Akademik Veri Yönetim Sistemi
Energy Conversion and Management, cilt.354, 2026 (SCI-Expanded, Scopus)
Efficient thermal management of PV-TEG (photovoltaic-thermo electric generator) units is essential for improving their conversion efficiency and operational stability. In this study, a single inclined L-shaped corrugated cooling channel is proposed for the simultaneous cooling of dual PV-TEG units under the influence of externally applied magnetic field. Finite element method (FEM) based solver is utilized to analyze the coupled influences of corrugation geometry, magnetic field strength and inlet flow rate on heat transfer performance, and PV-TEG unit performance. When comparing the lowest and maximum Reynolds number (Re), the temperature drop of PV cells for flat and wavy configurations is 5 oC for unit A (horizontal) and 9.5 oC for unit B (inclined). At the highest magnetic field strength, PV-cell temperature decreases of 3 oC, 1.2 oC, and 0.5 oC are achieved with flat A, wavy A, and flat B cooling channel layouts, whereas a temperature increase of approximately 2.5 oC is achieved with the wavy B channel scenario.

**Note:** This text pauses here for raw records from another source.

theorem extract_eq_ofNat {w n : Nat} (v : BitVec w) : v.extractLsb' 0 n = BitVec.ofNat n v.toNat := by
  simp [BitVec.extractLsb']

/-- The link of JARL, the address `n` bytes on modulo 2^24, as a word (R174, D3). -/
theorem pcWord_add (pc : PcVal) (n : Nat) : pcWord (pc + BitVec.ofNat 24 n) = BitVec.ofNat 32 ((pc.toNat + n) % 16777216) := by
  apply BitVec.eq_of_toNat_eq
  simp [pcWord]

/-! ### Endings -/

theorem writesOnly_of_moveTo {i : Instr} {s : State} {reg2 : Reg} {v : Word} {n : Nat}
    (h : exec i s = moveTo reg2 v n s) : WritesOnly i s reg2 v n := by
  obtain ⟨hframe, hwritten, hpsw⟩ :=
    frameBut_of_write (s := s) (t := (s.setReg reg2 v).advance n) (p := s.psw) rfl
  exact ⟨_, h, hwritten, hpsw, hframe, rfl⟩

theorem jumpsTo_of_setPc {i : Instr} {s : State} {target : PcVal} (h : exec i s = .next (s.setPc target)) :
    JumpsTo i s [] target := by
  obtain ⟨hframe, hpsw⟩ := frameBut_of_flags (s := s) (t := s.setPc target) (p := s.psw) rfl
  exact ⟨_, h, rfl, hpsw, hframe⟩

theorem exec_branch (cond : Cond) (d : BitVec 9) (s : State) : exec (Cond.branch cond d) s = branchIf cond d s := by
  cases cond <;> rfl

/-- A conditional branch goes to its target or past itself (R175). -/
theorem branch_jumpsTo (cond : Cond) (d : BitVec 9) (s : State) :
    JumpsTo (Cond.branch cond d) s [] (relativeTo s.pc (if Psw.holds s.psw cond = true then d.toInt else 2)) := by
  have h := exec_branch cond d s
  unfold branchIf at h
  split
  · next hc =>
    rw [if_pos hc, State.relTarget_eq] at h
    exact jumpsTo_of_setPc h
  · next hc =>
    rw [if_neg hc, State.advance, add_eq_relativeTo] at h
    exact jumpsTo_of_setPc h

/-! ### Moves and jumps -/

theorem exec_jarl_link {d : BitVec 22} {reg2 : Reg} {s t : State} (h : exec (.jarl d reg2) s = .next t) :
    Written t reg2 (BitVec.ofNat 32 ((s.pc.toNat + 4) % 16777216)) := by
  cases h
  rw [← pcWord_add]
  exact State.reg_setReg_self s reg2 _

/-- Settles O17: each of the four ends in `moveTo` with its value. -/
theorem movesWriteRegister : Obligations.MovesWriteRegister := by
  intro s reg1 reg2 imm5 imm16
  rw [← sextImm5_eq_ofInt, ← add_highImm16, ← add_sextImm16]
  exact ⟨writesOnly_of_moveTo rfl, writesOnly_of_moveTo rfl, writesOnly_of_moveTo rfl, writesOnly_of_moveTo rfl⟩

/-- Settles O29: the targets are those of R170 in integers, and JARL's link is the address past it. -/
theorem jumpsGoToTarget : Obligations.JumpsGoToTarget := by
  intro s reg1 reg2 disp22
  rw [← State.relTarget_eq, ← extract_eq_ofNat]
  refine ⟨jumpsTo_of_setPc rfl, jumpsTo_of_setPc rfl, ?jarl, ?link⟩
  case jarl =>
    obtain ⟨hframe, -, hpsw⟩ := frameBut_of_write (s := s) (reg2 := reg2) (v := pcWord (s.pc + 4#24)) (p := s.psw)
      (a := s.relTarget disp22) rfl
    exact ⟨_, rfl, rfl, hpsw, hframe⟩
  case link => exact fun t ht => exec_jarl_link ht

For units A and B at the maximum corrugation amplitude, PV-cell temperatures drop by 2.3 oC and 4.5 oC when magnetic field effects are not present, but they drop by 0.5 oC and 2 oC when a magnetic field is applied at Ha = 60. Between the best and worst case conditions, the temperature drops for PV cells in units A and B are 10.9 oC and 17.6 oC, respectively. Using nano-enriched MGF with bottom wall corrugation can significantly reduce the temperature of the PV cell in Unit A. However, it has been shown that while the combined use of NF and corrugation enhances unit B’s cooling performance, MGF reduces the system effectiveness of unit B. An effective computational procedure that provides local convective heat transfer values for both horizontal and inclined cooling channels is generated using a POD-based approach. These results are then used to determine each unit’s PV-cell temperature when paired with a dual PV-TEG unit. The outcomes highlight the potential of effective cooling configurations and computational strategies for compact and high performance solar energy harvesting systems.